Buffers that were not annotated fall back to the default byte-wise
comparison (equivalent to threshold = 0, Norm::None).
Complete example¶
The following program annotates two device buffers with different tolerances and records two kernel launches, each capturing a distinct annotation state.
#include <cstdlib>
#include <iostream>
#include "mneme/MnemeAnnotation.hpp"
// Use DeviceTraits or plain CUDA/HIP runtime calls.
#ifdef __ENABLE_CUDA__
#include <cuda_runtime.h>
#define gpuMalloc cudaMalloc
#define gpuMemset cudaMemset
#define gpuFree cudaFree
#define gpuSync cudaDeviceSynchronize
#elif defined(__ENABLE_HIP__)
#include <hip/hip_runtime.h>
#define gpuMalloc hipMalloc
#define gpuMemset hipMemset
#define gpuFree hipFree
#define gpuSync hipDeviceSynchronize
#endif
template <typename T>
__global__ void vecAdd(T *in, T *out, size_t n) {
auto tid = threadIdx.x + blockIdx.x * blockDim.x;
if (tid < n)
out[tid] += in[tid] + tid;
}
int main(int argc, const char *argv[]) {
size_t N = std::atoi(argv[1]);
double *in = nullptr, *out = nullptr;
gpuMalloc((void **)&in, N * sizeof(double));
gpuMalloc((void **)&out, N * sizeof(double));
gpuMemset(in, 0, N * sizeof(double));
gpuMemset(out, 0, N * sizeof(double));
// Annotate both pointers before the first recorded launch.

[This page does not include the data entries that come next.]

/-- A load: `hv` says that its value changes the state no more than by a free word. -/
theorem loadTransfer_end {width : Width} {ty : RequestType} {narrow user : Bool} {value : State → Word → State × Word}
    {idx : Index} {up : Bool} {rn rd : Reg} {rm : Option Reg} {offset : Word}
    (hv : ∀ u a, Working u (value u a).1)
    (h : loadTransfer width ty narrow user value c idx up rn rd rm offset s = .next t) :
    StepEnd (!narrow && rd == .r15) s t := by
  obtain h | ⟨-, ⟨-, -, hn, -⟩, -, ⟨-, rfl⟩ | ⟨-, hd, rfl⟩ | ⟨-, -, h⟩⟩ := loadTransfer_next h
  · exact .of_cancelled h
  · exact .of_enter ((Working.refl s).request _ _ _) rfl
  · have hn' : narrow = false := by
      rw [← Bool.not_eq_true]
      exact fun e => hn e hd
    exact .jump (by simp [hn', hd])
      (((s.afterLoadBase_working ..).trans (hv _ _)).confined.trans (State.confines_jumpTo _ _))
  · exact .of_advance h (((s.afterLoadBase_working ..).trans (hv _ _)).setReg _ _)

theorem wordValue_working (u : State) (a : Word) : Working u (wordValue u a).1 := .refl u

theorem byteValue_working (u : State) (a : Word) : Working u (byteValue u a).1 := .refl u

theorem signedByteValue_working (u : State) (a : Word) : Working u (signedByteValue u a).1 := .refl u

theorem halfValue_working (extend : Half → Word) (u : State) (a : Word) : Working u (halfValue extend u a).1 := by
  rw [halfValue_state]
  split
  · exact (Working.refl u).drawn
  · exact .refl u

theorem State.storeWord_working (u : State) (a v : Word) : Working u (u.storeWord a v) :=
  (Working.refl u).storeBytes _ _

theorem putByte_working (u : State) (a v : Word) : Working u (putByte u a v) := (Working.refl u).storeBytes _ _

theorem putHalf_working (u : State) (a v : Word) : Working u (putHalf u a v) := (Working.refl u).storeBytes _ _

/-- A store: `hput` says that what it puts to memory changes no register. -/
theorem storeTransfer_end {width : Width} {ty : RequestType} {narrow user : Bool} {bus : Word → Word}
    {put : State → Word → Word → State} {idx : Index} {up : Bool} {rn rd : Reg} {rm : Option Reg} {offset : Word}
    (hput : ∀ u a v, Working u (put u a v))
    (h : storeTransfer width ty narrow user bus put c idx up rn rd rm offset s = .next t) : StepEnd b s t := by
  obtain h | ⟨-, -, -, -, ⟨-, rfl⟩ | ⟨-, h⟩⟩ := storeTransfer_next h
  · exact .of_cancelled h
  · exact .of_enter ((Working.refl s).storeAborted _ _ _ _) rfl
  · split at h
    · exact .of_advance h ((((Working.refl s).storeRequest _ _ _ _).trans (hput _ _ _)).setReg _ _)
    · exact .of_advance h (((Working.refl s).storeRequest _ _ _ _).trans (hput _ _ _))

theorem swap_end {width : Width} {readTy writeTy : RequestType} {bus : Word → Word} {value : State → Word → Word}
    {put : State → Word → Word → State} {rn rd rm : Reg} (hput : ∀ u a v, Working u (put u a v))
    (h : swap width readTy writeTy bus value put c rn rd rm s = .next t) : StepEnd b s t := by
  obtain h | ⟨-, -, -, -, ⟨-, rfl⟩ | ⟨-, -, rfl⟩ | ⟨-, -, h⟩⟩ := swap_next h
  · exact .of_cancelled h
  · exact .of_enter ((Working.refl s).request _ _ _) rfl
  · exact .of_enter (((Working.refl s).request _ _ _).storeAborted _ _ _ _) rfl
  · exact .of_advance h
      (((((Working.refl s).request _ _ _).storeRequest _ _ _ _).trans (hput _ _ _)).setReg _ _)

theorem execSwp_end {rn rd rm : Reg} (h : execSwp c rn rd rm s = .next t) : StepEnd b s t := by
  rw [execSwp] at h
  exact swap_end State.storeWord_working h

theorem execSwpb_end {rn rd rm : Reg} (h : execSwpb c rn rd rm s = .next t) : StepEnd b s t := by
  rw [execSwpb] at h
  exact swap_end putByte_working h

/-! ## Block transfers -/

/-- User mode and usr26 transfer the User bank. -/
theorem blockBank_of_not_privileged {load psr : Bool} {list : BitVec 16} {m : Mode} (h : m.privileged = false) :
    blockBank load psr list m = .usr := by
  unfold blockBank
  split
  · rfl
  · exact Mode.bank_of_not_privileged h

/-- Loading registers of bank `k`, which is the User bank where the mode is unprivileged. -/
theorem State.loadRegs_working (s : State) {k : Bank} (hk : s.cpsr.mode.privileged = false → k = .usr)
    (ts : List (Reg × Word)) : Working s (s.loadRegs k ts) := by
  refine .of_plain (s.loadRegs_plain k ts).1 fun hp q hq => ?_
  exact s.loadRegs_other k fun ra _ => by rw [hk hp]; exact hq ra.1

theorem State.loadSome_working (s : State) {k : Bank} (hk : s.cpsr.mode.privileged = false → k = .usr)
    (base : Option PReg) (which : Word) (ts : List (Reg × Word)) : Working s (s.loadSome k base which ts) := by
  refine .of_plain (s.loadSome_plain k base which ts).1 fun hp q hq => ?_
  obtain h | ⟨-, ra, -, hv, -⟩ := s.loadSome_get k base which ts q
  · exact h
  · rw [hk hp] at hv
    exact absurd hv (hq ra.1)

/-- An allowed block transfer has a list. -/
theorem list_ne_zero_of_blockStop {load psr w : Bool} {rn : Reg} {list : BitVec 16} {m : Mode}
    (h : blockStop load psr w rn list m = none) : list ≠ 0 := by
  rintro rfl
  rw [blockStop_emptyList] at h
  cases h

/-- An LDM that has loaded its list: R15 last, or in sequence, with the mark of R322 after a User bank transfer. -/
theorem State.finishLoad_end {u : State} {psr p up : Bool} {rn : Reg} {list : BitVec 16} (hl : list ≠ 0)
    (hu : Working s u) (h : u.finishLoad psr list (s.blockTransfers p up rn list) = .next t) :
    StepEnd (inList list .r15) s t := by
  rw [State.finishLoad_eq s u psr p up rn hl] at h
  split at h
  · have hw := (inList_iff list .r15).2 ‹_›
    split at h
    · exact .jump hw (hu.confined.trans (State.confines_writePcAndPsr h))
    · cases h
      exact .jump hw (hu.confined.trans (u.confines_jumpTo _))
  · split at h
    · obtain ⟨v, hv, rfl⟩ := markUserLdm_next h
      exact .sequel (hu.canAdvance_iff.1 (State.advance_next hv).1)
        ((hu.confined.trans (State.confines_advance hv)).trans (State.confines_of_eq rfl rfl rfl))
    · exact .of_advance h hu

theorem execLdm_end {p up psr w : Bool} {rn : Reg} {list : BitVec 16} (h : execLdm c p up psr w rn list s = .next t) :
    StepEnd (inList list .r15) s t := by
  obtain ⟨hq, hregs, -⟩ := s.loadRequests_plain 0 (s.blockTransfers p up rn list)
  have hu : Working s (s.loadRequests 0 (s.blockTransfers p up rn list)) := .of_eq hq.pc hq.cpsr hq.spsrs hregs
  have hk {u : State} (hu : u.cpsr = s.cpsr) (hp : u.cpsr.mode.privileged = false) :
      blockBank true psr list s.cpsr.mode = .usr := blockBank_of_not_privileged (by rwa [hu] at hp)
  obtain h | ⟨-, hx, ⟨-, rfl⟩ | ⟨-, h⟩⟩ := execLdm_next h
  · exact .of_cancelled h
  · refine .of_enter (hu.drawn.trans (State.loadSome_working _ ?_ _ _ _))
      ((State.loadSome_plain _ _ _ _ _).1.cpsr.trans hq.cpsr)
    exact hk hq.cpsr
  · refine State.finishLoad_end (list_ne_zero_of_blockStop hx) ?_ h
    split
    · exact (hu.setReg _ _).trans (State.loadRegs_working _ (hk (by simp [hq.cpsr])) _)
    · exact hu.trans (State.loadRegs_working _ (hk hq.cpsr) _)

mneme::annotate(in, mneme::Metadata{
.builtin = mneme::BuiltinDType::F64,
.threshold = 0.125,
.threshold_kind = mneme::ThresholdKind::Absolute,
.norm = mneme::Norm::L2,
.tag = std::string("in_vec"),
});
mneme::annotate(out, mneme::Metadata{
.builtin = mneme::BuiltinDType::F64,
.threshold = 0.01,
.threshold_kind = mneme::ThresholdKind::Relative,
.norm = mneme::Norm::Linf,
.tag = std::string("out_loose"),
});
vecAdd<<<4, 128>>>(in, out, N);
gpuSync();
// Update the annotation for the next launch.
mneme::annotate(out, mneme::Metadata{
.builtin = mneme::BuiltinDType::F64,
.threshold = 0.005,
.threshold_kind = mneme::ThresholdKind::Relative,
.norm = mneme::Norm::Linf,
.tag = std::string("out_tight"),
});
vecAdd<<<8, 64>>>(in, out, N);
gpuSync();
gpuFree(in);
gpuFree(out);
return 0;
}
Record, replay, and verify as usual:
mneme record -rdb db/ -- ./vecAddAnnotations 1024
mneme replay -rdb db/<static-hash>.json -rid <dynamic-hash> "default<O3>"
The replay JSON result will contain "verified": true when the
replayed epilogue satisfies every annotated buffer's tolerance.
Summary¶
| Concept | Description |
|---|---|
mneme::annotate(ptr, md) |
Attach verification metadata to a device pointer |
BuiltinDType |
Scalar type used to interpret buffer contents |
ThresholdKind |
Absolute or relative error formula |
Norm |
Per-element (None) or aggregate (L1, L2, Linf) comparison |
tag |
Optional label for diagnostics |
Annotations are recorded once and applied automatically on every replay. Buffers without annotations continue to use the default byte-wise comparison.